What is Data Science

Data science is an interdisciplinary field about scientific methods, processes, and systems to extract knowledge or insights from data in either structured or unstructured forms.

From scientific discovery to business intelligence, data science is changing our world. The dissemination of nearly all information in digital form, the proliferation of sensors, breakthroughs in machine learning and visualization, and dramatic improvements in cost, bandwidth, and scalability are combining to create enormous opportunity.

The field also presents enormous challenges, thanks to the relentless increase in the volume, velocity, and variety of information ripe for mining and analysis.

It employs concepts and techniques from mathematics, statistics, information science, and computer science, in particular from machine learning, classification, cluster analysis, data mining, databases, and visualization.

“Data scientist” has become a popular occupation with the Harvard Business Review dubbing it “The Sexiest Job of the 21st Century” and McKinsey & Company projecting a global excess demand of 1.5 million new data scientists.

What do Data Scientists do?

Data scientists use their data and analytical ability to:

  • find and interpret rich data sources
  • manage large amounts of data despite hardware, software, and bandwidth constraints
  • merge data sources
  • ensure consistency of datasets
  • create visualizations to aid in understanding data
  • build mathematical models using the data
  • present and communicate the data insights/findings.

They are often expected to produce answers in days rather than months, work by exploratory analysis and rapid iteration, and to produce and present results with dashboards.

How to Build Your Profile for MS in Data Science?

Thinking for pursuing an MS in Data Science (or, Machine Learning)?

Head to the Home of Data Science and Machine Learning – Kaggle Competition!

Kaggle is a platform for predictive modelling and analytics competitions in which companies and researchers post data and statisticians and data miners compete to produce the best models for predicting and describing the data.
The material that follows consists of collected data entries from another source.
-- ==== Sys2Proof/Tests/Slice0.lean ====
section
/-!
SUPPORT. Tests: terms that are ill-formed, words put together from the spec's encodings, single steps with results from the spec's own
examples, and for each statement with hypotheses a witness that meets them.
-/
namespace Sys2Proof.Tests

open Sys2Proof Sys2Proof.Machine Sys2Proof.Safety

/-! ### Small states -/

/-- VER = 1, no hints, the guard that is always true, write-back on. -/
def cc : Ctl := ⟨true, 0, false, false, false, 7, false⟩
/-- The same with the guard always false. -/
def cf : Ctl := { cc with gn := true }
def r (n : BitVec 7) : Src := .reg n none false false
def sr (n : BitVec 7) : Src := .sreg n false false

/-- One workgroup of one frame with 32 lanes on core 0, whose party stands at this word. -/
def at1 (i : Instr) : State := { State.reset.placeWord (encode i) with cur := some (if isU i then .reck 0 else .frame 0 0 0) }
def onWg (f : Wg → Wg) (s : State) : State := match s.onCore 0 with | some w => s.setCore 0 (f w) | none => s
def onFrame (f : Frame → Frame) (s : State) : State := onWg (fun w => match w.frames with | fr :: t => { w with frames := f fr :: t } | [] => w) s
def onSplit (f : Split → Split) (s : State) : State := onFrame (fun fr => { fr with splits := fr.splits.map f }) s
def wg0 (s : State) : Option Wg := s.onCore 0
def onGrid (f : Grid → Grid) (s : State) : State := { s with grids := s.grids.map f }
/-- The grid runs under SYSTEM. -/
def sysGrid : State → State := onGrid (fun g => { g with lrec := { g.lrec with flags := 4 } })
/-- v16 to v23 hold `t` in every rod. -/
def tagged (t : Tag) : State → State := onFrame (fun fr => { fr with tags := (List.range 64).map (fun k => (128 * (k / 8) + 16 + k % 8, t)) })
/-- Lane 0's registers. -/
def lane0 (vs : List (Nat × Word32)) : State → State :=
  onFrame (fun fr => { fr with v := Tab.setAll 0#32 fr.v vs })
/-- s-registers. -/
def sregs (vs : List (Nat × Word64)) : State → State := onWg (fun w => { w with s := Tab.setAll 0#64 w.s vs })

/-- A queue with a ring of 16 slots, with nothing begun, mapped. -/
def desc0 : QueueDesc := ⟨0x1000, false, 4, 0, 0, 0, 0, 0, 0, false, false, 0⟩
def q0 : Queue := ⟨desc0, 0, 0, 0, true, none, .fresh, .fresh, none, [], [], none, none⟩
/-- A packet of one slot without beads or a signal. -/
def hdr : PktHdr := ⟨false, 1, false, false, false, 0, 0⟩
def withQ (x : Queue) (s : State) : State := s.setQueue 1 x

/-- The frame instruction issues, and the issued context meets `p`. -/
def goesF (s : State) (i : Instr) (p : FCtx → Bool) : Bool := match s.issueF i with | .go x => p x | _ => false
def goesR (s : State) (i : Instr) (p : RCtx → Bool) : Bool := match s.issueR i with | .go x => p x | _ => false
/-- It is well-formed and issues in its state, with every lane active or its guard true. -/
def okF (i : Instr) (s : State) : Bool := WellFormed i && goesF s i (fun x => decide (x.act = 0xFFFFFFFF#32))
def okR (i : Instr) (s : State) : Bool := WellFormed i && goesR s i (fun x => x.on)
def isOk {ε α : Type} : Except ε α → Bool | .ok _ => true | .error _ => false
/-- What the step leaves meets `p`. -/
def after (o : Host.Outcome State Fault Refusal) (p : State → Bool) : Bool := match o with | .next s => p s | _ => false
def onFr (s : State) (p : Frame → Bool) : Bool := match (s.onCore 0).bind (fun w => w.frame? 0) with | some fr => p fr | none => false
def onW (s : State) (p : Wg → Bool) : Bool := match s.onCore 0 with | some w => p w | none => false

theorem decode_of {w : BitVec 128} {i : Instr} (h : (decode w).toOption = some i) : decode w = .ok i := by
  cases hd : decode w with
  | ok j => rw [hd] at h; exact congrArg Except.ok (Option.some.inj h)
  | error e => rw [hd] at h; cases h

/-! ### Terms that are not well-formed, one for each check -/

/-- R26, R27: a hint with VER = 0. -/
theorem test_illformed_ver0 : WellFormed (.nop { cc with v1 := false, yld := true }) = false := by decide
/-- R32: WBS without a destination, an s-register above s63, a pair that is not aligned. -/
theorem test_illformed_destination :
    WellFormed (.nop { cc with wbs := true }) = false ∧ WellFormed (.srdU cc 64 0x22) = false ∧ WellFormed (.call cc 3 0) = false := by decide
/-- R34 to R37: a map where none is admitted, a sign where none is admitted, a latch that a pair cannot read, latch l3, s64, a pair at an odd
register. -/
theorem test_illformed_source :
    WellFormed (.brx cc (.reg 2 (some 0) false false)) = false ∧ WellFormed (.iabs cc false .i32 1 (.reg 2 none true false)) = false ∧
    WellFormed (.brx cc (.latch 0 false false)) = false ∧ WellFormed (.iabs cc false .i32 1 (.latch 3 false false)) = false ∧
    WellFormed (.iabs cc false .i32 1 (.sreg 64 false false)) = false ∧ WellFormed (.brx cc (r 3)) = false := by decide
/-- R39: an immediate where IMM holds a fixed operand, and two immediates. -/
theorem test_illformed_immediate :
    WellFormed (.ldl cc .b32 false 0 .int 1 (.imm 0) 0) = false ∧ WellFormed (.and cc false .i32 1 (.imm 1) (.imm 1)) = false := by decide
/-- R40: a member of a chain that writes its register. -/
theorem test_illformed_chain : WellFormed (.and { cc with chain := true } false .i32 1 (r 2) (r 3)) = false := by decide
/-- R47's further conditions: LEA's SH above 4, a type that ICMP does not admit, EF outside the conversions, CAS of 64 bits, COUNT 0, an
s-register group that ends above s63, a special register that does not exist. -/
theorem test_illformed_codes :
    WellFormed (.lea cc false false 5 1 (r 2) (r 3)) = false ∧ WellFormed (.icmp cc false .i32 .ord 1 (r 2) (r 3)) = false ∧
    WellFormed (.fadd cc .ef .x1 1 (r 2) (r 3)) = false ∧ WellFormed (.atoml cc .cas .i64 2 (r 4) (r 6) (some (r 8)) 0) = false ∧
    WellFormed (.barset cc 1 0 0) = false ∧ WellFormed (.tfetch cc 61) = false ∧ WellFormed (.srd cc 1 0x23) = false := by decide
/-- An event has no word. -/
theorem test_illformed_event : WellFormed .poolRelief = false := by decide

/-! ### Decoding -/

/-- R50: EXIT 0 with status 0 (an immediate), and SLEEP.u s5 under !q2: words put together from the fields of R24 and R34. -/
theorem test_decode_class0 :
    (decode 0x40380700008000000000000700000000#128).toOption = some (.exit ⟨true, 0, false, false, false, 7, false⟩ (.imm 0)) ∧
    (decode 0x40D00C00000280000000000700000000#128).toOption = some (.sleepU ⟨true, 0, false, false, true, 2, false⟩ (.reg 5 none false false)) ∧
    (decode 0x403804000A0000000000000780000001#128).toOption = some (.call ⟨true, 0, false, false, false, 7, false⟩ 10 0x80000001) := by decide

/-- R51, R61: ISUB.n64 with carry-in p3, v2:v3 from v4:v5 and v6:v7, borrow in p1; IMAD.u; LEA.64 with SH 3: words put together from the fields of R24 and R34. -/
theorem test_decode_class1 :
    (decode 0x403883EC020200030000000100000000#128).toOption = some (.isub ⟨true, 0, false, false, false, 7, false⟩ false .n64 true 3 2 1 (.reg 4 none false false) (.reg 6 none false false)) ∧
    (decode 0x40B8864009008080000180070000004D#128).toOption = some (.imad ⟨true, 0, false, false, false, 7, false⟩ true .n32 9 (.reg 1 none false false) (.imm 77) (.reg 3 none false false)) ∧
    (decode 0x40389D9808CA00018000000700000000#128).toOption = some (.lea ⟨true, 0, false, false, false, 7, false⟩ false true 3 8 (.sreg 20 false false) (.reg 3 none false false)) := by decide

/-- R52: FMUL.rz with −|v3| and a chain latch l1; FCLS with a mask: words put together from the fields of R24 and R34. -/
theorem test_decode_class2 :
    (decode 0x40390220070186408000000700000000#128).toOption = some (.fmul ⟨true, 0, false, false, false, 7, false⟩ .rz .x1 7 (.reg 3 none true true) (.latch 1 false false)) ∧
    (decode 0x403911000004800000000004000003FF#128).toOption = some (.fcls ⟨true, 0, false, false, false, 7, false⟩ 4 (.reg 9 none false false) 0x3FF) := by decide

/-- R52, R61: HMAX2 with NAN of BF16, and HCMP2.ge.un of FP16: words put together from the fields of R24 and R34. -/
theorem test_decode_class3 :
    (decode 0x40398518010100018000000700000000#128).toOption = some (.hmax2 ⟨true, 0, false, false, false, 7, false⟩ true true 1 (.reg 2 none false false) (.reg 3 none false false)) ∧
    (decode 0x403987B0010100018000000700000000#128).toOption = some (.hcmp2 ⟨true, 0, false, false, false, 7, false⟩ .ge true false 1 (.reg 2 none false false) (.reg 3 none false false)) := by decide

/-- R53, R61: CVT4.ef with residues e8 to e15, CVT8.sat.e5m2, RETAG to E4M3X4: words put together from the fields of R24 and R34. -/
theorem test_decode_class4 :
    (decode 0x403A03A0030800C28000000700000008#128).toOption = some (.cvt4 ⟨true, 0, false, false, false, 7, false⟩ true 3 (.reg 16 none false false) (.sreg 5 false false) 8) ∧
    (decode 0x403A0218030800000000000700000000#128).toOption = some (.cvt8 ⟨true, 0, false, false, false, 7, false⟩ .rne true true .x1 3 (.reg 16 none false false) 0) ∧
    (decode 0x403A0A04030180000000000700000000#128).toOption = some (.retag ⟨true, 0, false, false, false, 7, false⟩ .e4m3x4 3 (.reg 3 none false false)) := by decide

/-- R54, R61: FCMP.lt.un to p2, SEL by !p5, PSET.xor of !p1 and p6, PMOV into p0 to p6: words put together from the fields of R24 and R34. -/
theorem test_decode_class5 :
    (decode 0x403A8150000080010000000200000000#128).toOption = some (.fcmp ⟨true, 0, false, false, false, 7, false⟩ true .lt 2 (.reg 1 none false false) (.reg 2 none false false)) ∧
    (decode 0x403A8258010080010000000700000000#128).toOption = some (.sel ⟨true, 0, false, false, false, 7, false⟩ false 5 true .x1 1 (.reg 1 none false false) (.reg 2 none false false)) ∧
    (decode 0x403A8320000000000000000000000069#128).toOption = some (.pset ⟨true, 0, false, false, false, 7, false⟩ false .xor 0 1 true 6 false) ∧
    (decode 0x403A8401000200000000000700000000#128).toOption = some (.pmov ⟨true, 0, false, false, false, 7, false⟩ true 0 (some (.reg 4 none false false))) := by decide

/-- R54, R61: SHFL.down by an immediate, SCAN.max.n32 exclusive, VOTE.ballot of p3: words put together from the fields of R24 and R34. -/
theorem test_decode_class6 :
    (decode 0x403B0080010100800000000700000004#128).toOption = some (.shfl ⟨true, 0, false, false, false, 7, false⟩ .down 1 (.reg 2 none false false) (.imm 4)) ∧
    (decode 0x403B044C010100000000000700000000#128).toOption = some (.scan ⟨true, 0, false, false, false, 7, false⟩ .max .n32 true 1 (.reg 2 none false false)) ∧
    (decode 0x403B02C0010000000000000700000003#128).toOption = some (.vote ⟨true, 0, false, false, false, 7, false⟩ .ballot 1 7 3 false) := by decide

/-- R55, R61: MAPBIND.f4b of quad 2, slot m3; MAPRD of quad 1, slot m2, row 31, word 5; MAPMODE.full of all quads: words put together from the fields of R24 and R34. -/
theorem test_decode_class7 :
    (decode 0x40BB8098060380000000000700000003#128).toOption = some (.mapbind ⟨true, 0, false, false, false, 7, false⟩ .f4b (some 2) 6 (.reg 7 none false false) 3) ∧
    (decode 0x40BB84140600000000000007000005FA#128).toOption = some (.maprd ⟨true, 0, false, false, false, 7, false⟩ 1 6 2 31 5) ∧
    (decode 0x40BB8201000000000000000700000007#128).toOption = some (.mapmode ⟨true, 0, false, false, false, 7, false⟩ none true 7) := by decide

/-- R56, R45: LDL.32.bf16x2 of the rule's own example MOD 0x43, STL.128 with policy keep, ATOML.cas.n32: words put together from the fields of R24 and R34. -/
theorem test_decode_class8 :
    (decode 0x403C00430400800000000007FFFFFFFC#128).toOption = some (.ldl ⟨true, 0, false, false, false, 7, false⟩ .b32 false 0 .bf16x2 4 (.reg 1 none false false) 0xFFFFFFFC) ∧
    (decode 0x403C0188000080040000000700000010#128).toOption = some (.stl ⟨true, 0, false, false, false, 7, false⟩ .b128 2 (.reg 1 none false false) (.reg 8 none false false) 16) ∧
    (decode 0x403C02E4020080020003000700000000#128).toOption = some (.atoml ⟨true, 0, false, false, false, 7, false⟩ .cas .n32 2 (.reg 1 none false false) (.reg 4 none false false) (some (.reg 6 none false false)) 0) := by decide

/-- R56, R45: LDG.8 sign-extended with policy bypass, STG.64: words put together from the fields of R24 and R34. -/
theorem test_decode_class9 :
    (decode 0x403C801C04C500010000000700000005#128).toOption = some (.ldg ⟨true, 0, false, false, false, 7, false⟩ .b8 true 3 .int 4 (.sreg 10 false false) (.reg 2 none false false) 5) ∧
    (decode 0x403C816000C500010003000700000000#128).toOption = some (.stg ⟨true, 0, false, false, false, 7, false⟩ .b64 0 (.sreg 10 false false) (.reg 2 none false false) (.reg 6 none false false) 0) := by decide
This crowdsourcing approach relies on the fact that there are countless strategies that can be applied to any predictive modelling task and it is impossible to know at the outset which technique or analyst will be most effective.

Kagglers come from a wide variety of backgrounds, including fields such as computer science, computer vision, biology, medicine, and even glaciology. It also includes many of the world’s best-known researchers, including members of IBM Watson’s Jeopardy-winning team and the team working on Google’s DeepMind. Many of these researchers publish papers in peer-reviewed journals based on their performance in Kaggle competitions.
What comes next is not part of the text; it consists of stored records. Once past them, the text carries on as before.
/-- R40, R48: an expectation from its fields; none for a kind out of range or a TAG with a port above 63. -/
def expectationOf (kind port : Byte) (shelf : Word) : Option Expectation :=
  match expKindOf kind with
  | none => none
  | some k => if k = .tag ∧ 63 < port.toNat then none else some { kind := k, port := port, shelf := shelf }

/-- R48: an item's port and new expectation, none when the first check refuses it. -/
def RawItem.read (x : RawItem) : Option (Port × Expectation) :=
  match portOfNat x.port.toNat, expectationOf x.kind x.exp x.shelf with
  | some p, some e => some (p, e)
  | _, _ => none

/-- R48: the item count, the byte at +6; the byte at +7 is not read (DESIGN CHOICE, log 56). -/
def wkopCount (s : State) (k : SlotIx) : Nat := (param8 s k 6).toNat

/-- R48: the items of a WKOP, none when one of them is malformed. -/
def wkopItems (s : State) (k : SlotIx) : Option (List (Port × Expectation)) :=
  (List.range (wkopCount s k)).mapM fun i => (rawItem s k i).read

/-- R48: the frame section: `some none` is no section, `none` is neither none nor 0 to 7. -/
def wkopSection (s : State) (k : SlotIx) : Option (Option (Fin 8)) :=
  let b := (param8 s k 4).toNat
  if b = 0xFF then some none else if h : b < 8 then some (some ⟨b, h⟩) else none

/-- R48: the override flag; a byte other than 0 or 1 is Config's (log 8). -/
def wkopOverride (s : State) (k : SlotIx) : Bool :=
  let b := param8 s k 5
  if b = 0 then false else if b = 1 then true else Config.oddOverride b

/-! ### Clamps (R165) -/

/-- 1 when a field was changed by clamping. -/
def changed {α : Type} [DecidableEq α] (old new : α) : Nat := if old = new then 0 else 1

/-- A number taken down to the multiple of 100 below it, after the clamp to a top (R62, R127). -/
def hundreds (top x : Nat) : Nat := min x top / 100 * 100

/-! ### The tables (section 11.1) -/

/-- R168: the tables, in the order of the load codes. -/
inductive Table | shelf | profiles | ports | cabling | groups | refs | alarms | contacts
deriving DecidableEq, Repr

/-- R168: the table a number names. -/
def tableOf (n : Nat) : Option Table :=
  [Table.shelf, .profiles, .ports, .cabling, .groups, .refs, .alarms, .contacts][n]?

/-- Section 11.1: the number of entries. -/
def Table.entries : Table → Nat
  | .shelf => 1 | .profiles => 8 | .ports => 64 | .cabling => 64 | .groups => 16 | .refs => 6 | .alarms => 24
  | .contacts => 8

/-- Section 11.1: the size of an entry. -/
def Table.size : Table → Nat
  | .shelf => 16 | .profiles => 16 | .ports => 6 | .cabling => 4 | .groups => 14 | .refs => 12 | .alarms => 6
  | .contacts => 4

/-- The byte at an offset of an entry. -/
def at8 (e : List Byte) (k : Nat) : Nat := (e.getD k 0).toNat

/-- The word at an offset of an entry. -/
def at16 (e : List Byte) (k : Nat) : Nat := nat16 (e.getD k 0) (e.getD (k + 1) 0)

/-- The signed word at an offset of an entry. -/
def atInt (e : List Byte) (k : Nat) : Int := int16 (e.getD k 0) (e.getD (k + 1) 0)

/-- R111, R166: a shelf record entry and its clamp count. -/
def readShelf (e : List Byte) : Option (ShelfRec × Nat) :=
  if 1 < at8 e 2 ∨ 1 < at8 e 3 then none
  else
    let r : ShelfRec :=
      { identity := wordOf (e.getD 0 0) (e.getD 1 0), stop := at8 e 2 == 1, quality := at8 e 3 == 1
        tagWait := clampNat 100 5000 (at16 e 4), verify := clampNat 1 60 (at8 e 6), warmUp := clampNat 1 64 (at8 e 7)
        slew := clampNat 1 5000 (at16 e 8), trim := clampInt (-5000) 5000 (atInt e 10)
        holdLimit := clampNat 1 72 (at8 e 12), holdClass := clampNat 1 6 (at8 e 13)
        freeClass := clampNat 1 6 (at8 e 14) }
    some (r, changed (at16 e 4) r.tagWait + changed (at8 e 6) r.verify + changed (at8 e 7) r.warmUp +
      changed (at16 e 8) r.slew + changed (atInt e 10) r.trim + changed (at8 e 12) r.holdLimit +
      changed (at8 e 13) r.holdClass + changed (at8 e 14) r.freeClass)

/-- R18: the spike limit after its clamp. -/
def clampSpike (x : Int) : Int := if x ≤ 0 then 0 else clampInt 50 3000 x

/-- R18: a profile entry and its clamp count, each field counted once. -/
def readProfile (e : List Byte) : Profile × Nat :=
  let deg := clampInt 50 2000 (atInt e 8)
  let fail := max (clampInt 100 3000 (atInt e 10)) (deg + 50)
  let hyst := clampInt 10 (min 500 (deg - 10)) (clampInt 10 500 (atInt e 12))
  let p : Profile :=
    { alpha := clampInt 1 16 (at8 e 0), beta := clampInt 0 15 (at8 e 1), k := clampNat 4 12 (at8 e 2)
      limit := clampSpike (atInt e 3), losThr := clampInt (-5000) 0 (atInt e 5), losN := clampNat 1 8 (at8 e 7)
      degThr := deg, failThr := fail, hyst := hyst, defN := clampNat 1 255 (at8 e 14) }
  (p, changed (at8 e 0 : Int) p.alpha + changed (at8 e 1 : Int) p.beta + changed (at8 e 2) p.k +
    changed (atInt e 3) p.limit + changed (atInt e 5) p.losThr + changed (at8 e 7) p.losN +
    changed (atInt e 8) p.degThr + changed (atInt e 10) p.failThr + changed (atInt e 12) p.hyst +
    changed (at8 e 14) p.defN)

/-- R10: what a port table entry says of the baseline. -/
inductive BaseField
  | value (b : Int)
  | absent
  | keep
deriving DecidableEq, Repr

/-- R167: a port table entry. -/
structure PortEntry where
  role    : Role
  profile : Fin 8
  base    : BaseField
deriving DecidableEq, Repr

/-- Section 11.1: roles. -/
def roleOf (n : Nat) : Option Role :=
  match n with
  | 0 => some .spare
  | 1 => some .line
  | 2 => some .trib
  | _ => none

/-- R10, R167: the baseline field and its clamp count. -/
def baseOf (mode : Nat) (b : Int) : Option (BaseField × Nat) :=
  match mode with
  | 0 => some (.value (clampInt (-5000) 1000 b), changed b (clampInt (-5000) 1000 b))
  | 1 => some (.absent, 0)
  | 2 => some (.keep, 0)
  | _ => none

/-- R62, R99: whether a port is bound to a line reference directly. -/
def boundPort (s : State) (p : Port) : Bool :=
  allRefs.any fun r =>
    let e := s.tsel.refs[r].entry
    decide (e.bindKind = .port) && e.bindNum == p.val

/-- R62: whether a port is a member of a defined group other than the one named. -/
def otherMember (s : State) (not : Option GroupIx) (p : Port) : Bool :=
  allGroups.any fun gi =>
    decide (some gi ≠ not) && (match s.prc.groups[gi] with | some g => g.has p | none => false)

/-- R167: a port table entry for a port and its clamp count, none for a structural fault. -/
def readPort (s : State) (p : Port) (e : List Byte) : Option (PortEntry × Nat) :=
  match roleOf (at8 e 0), baseOf (at8 e 2) (atInt e 4) with
  | some role, some b =>
    if h : at8 e 1 < 8 then
      if !s.populated p then none
      else if role ≠ s.pmon.ports[p].role ∧ (otherMember s none p ∨ boundPort s p) then none
      else some ({ role := role, profile := ⟨at8 e 1, h⟩, base := b.1 }, b.2)
    else none
  | _, _ => none

/-- R40: a cabling record entry for a port, none for a structural fault. -/
def readCabling (s : State) (p : Port) (e : List Byte) : Option Expectation :=
  match expectationOf (e.getD 0 0) (e.getD 1 0) (wordOf (e.getD 2 0) (e.getD 3 0)) with
  | some x => if s.cbc.ports[p].hold.isSome then none else some x
  | none => none

/-- Section 11.1: kinds of a defined group. -/
def groupKindOf (n : Nat) : Option GroupKind :=
  match n with
  | 1 => some .uni
  | 2 => some .bi
  | 3 => some .oneToN
  | _ => none

/-- R62: whether a reference's binding names a group. -/
def boundGroupIx (s : State) (gi : GroupIx) : Bool :=
  allRefs.any fun r =>
    let e := s.tsel.refs[r].entry
    decide (e.bindKind = .group) && e.bindNum == gi.val

/-- R62: whether a member port may join group `gi`, of the kind named. -/
def joinable (s : State) (gi : GroupIx) (kind : GroupKind) (p : Port) : Bool :=
  s.populated p && decide (s.pmon.ports[p].role = .line) && !otherMember s (some gi) p &&
  (decide (kind ≠ .oneToN) || !boundPort s p)

/-- R62: whether the working list's length fits the kind. -/
def lengthFits (kind : GroupKind) (n : Nat) : Bool :=
  match kind with
  | .uni | .bi => n == 1
  | .oneToN => decide (1 ≤ n ∧ n ≤ 6)

/-- R62: a protection group entry and its clamp count, the definition absent for kind NONE; none for a structural
fault. R62 exempts kind NONE from the faults alone: its hold-off and WTR are clamped and counted as R165 says. -/
def readGroup (s : State) (gi : GroupIx) (e : List Byte) : Option (Option GroupDef × Nat) :=
  let holdOff := hundreds 10000 (at16 e 10)
  let wtr := clampNat 30 1800 (at16 e 12)
  let clamps := changed (at16 e 10) holdOff + changed (at16 e 12) wtr
  if at8 e 0 = 0 then some (none, clamps)
  else
    match groupKindOf (at8 e 0), portOfNat (at8 e 1),
        ((List.range (min (at8 e 2) 6)).mapM fun k => portOfNat (at8 e (3 + k))) with
    | some kind, some prot, some work =>
      if !lengthFits kind (at8 e 2) || !(prot :: work).all (joinable s gi kind) || !decide (prot :: work).Nodup ||
          (decide (kind = .oneToN) && boundGroupIx s gi) then none
      else
        let d : GroupDef :=
          { kind := kind, prot := prot, work := work, revertive := (at8 e 9).testBit 0, degSwitch := (at8 e 9).testBit 1,
            holdOff := holdOff, wtr := wtr }
        some (some d, clamps)
    | _, _, _ => none

/-- Section 11.1: binding kinds. -/
def bindKindOf (n : Nat) : Option BindKind :=
  match n with
  | 0 => some .none
  | 1 => some .port
  | 2 => some .group
  | _ => none

/-- R99: whether a port may be bound. -/
def bindablePort (s : State) (n : Nat) : Bool :=
  match portOfNat n with
  | none => false
  | some p =>
    s.populated p && decide (s.pmon.ports[p].role = .line) &&
    allGroups.all fun gi =>
      match s.prc.groups[gi] with
      | some g => decide (g.kind ≠ .oneToN) || !g.has p
      | none => true

/-- R99: whether a group may be bound. -/
def bindableGroup (s : State) (n : Nat) : Bool :=
  if h : n < 16 then
    match s.prc.groups[(⟨n, h⟩ : GroupIx)] with
    | some g => decide (g.kind ≠ .oneToN)
    | none => false
  else false

/-- R99: whether a binding may be taken. -/
def bindable (s : State) (kind : BindKind) (n : Nat) : Bool :=
  match kind with
  | .none => true
  | .port => bindablePort s n
  | .group => bindableGroup s n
How does Kaggle Competitions Works?

  1. Companies and organizations prepares the data and a description of the problem. Kaggle frame the competition, anonymize the data, and integrate the winning model into their operations.
  2. Participants, like you, experiment with different techniques and compete against each other to produce the best models. Work is shared publicly through Kaggle Scripts to achieve a better benchmark and to inspire new ideas. Submissions are made through Scripts or through private manual upload. For most competitions, submissions are scored immediately (based on their predictive accuracy relative to a hidden solution file) and summarized on a live leaderboard.
  3. After the deadline passes, the host company pays the prize money for the winning solution. many companies recruit participants based on their place on the leaderboard, final score, and submitted scripts.
  4. Alongside its public competitions, Kaggle also offers private competitions limited to Kaggle’s top participants.

What Kaggle competition should a beginner start with?

I’d start with the tutorials first just to make sure you have a good grasp of the primary tools and techniques that most people use: https://www.kaggle.com/wiki/Home

Afterwards, Titanic: Machine Learning from Disaster is a good competition to start. It will prep you with fundamentals of data science – the data size is manageable, the problem is interesting, and you need minimum overhead in terms of computational requirements.

If you aren’t decided on your weapon of choice, I would suggest that you start with R. The tutorial can be found at Titanic: Machine Learning from Disaster. Follow this up with Python, Titanic: Machine Learning from Disaster.

Since your objective is learning, the most important place for you is the Kaggle forum. There is just tons of valuable information buried in those posts. What worked, what didn’t work, the issues others are facing, interesting patterns and visualizations, and neat tricks. I find it to be the best “practical” data science guide out there.

Once you have a sound footing, maybe in a couple of weeks, the next step would be to try something with text data like Sentiment Analysis on Movie Reviews.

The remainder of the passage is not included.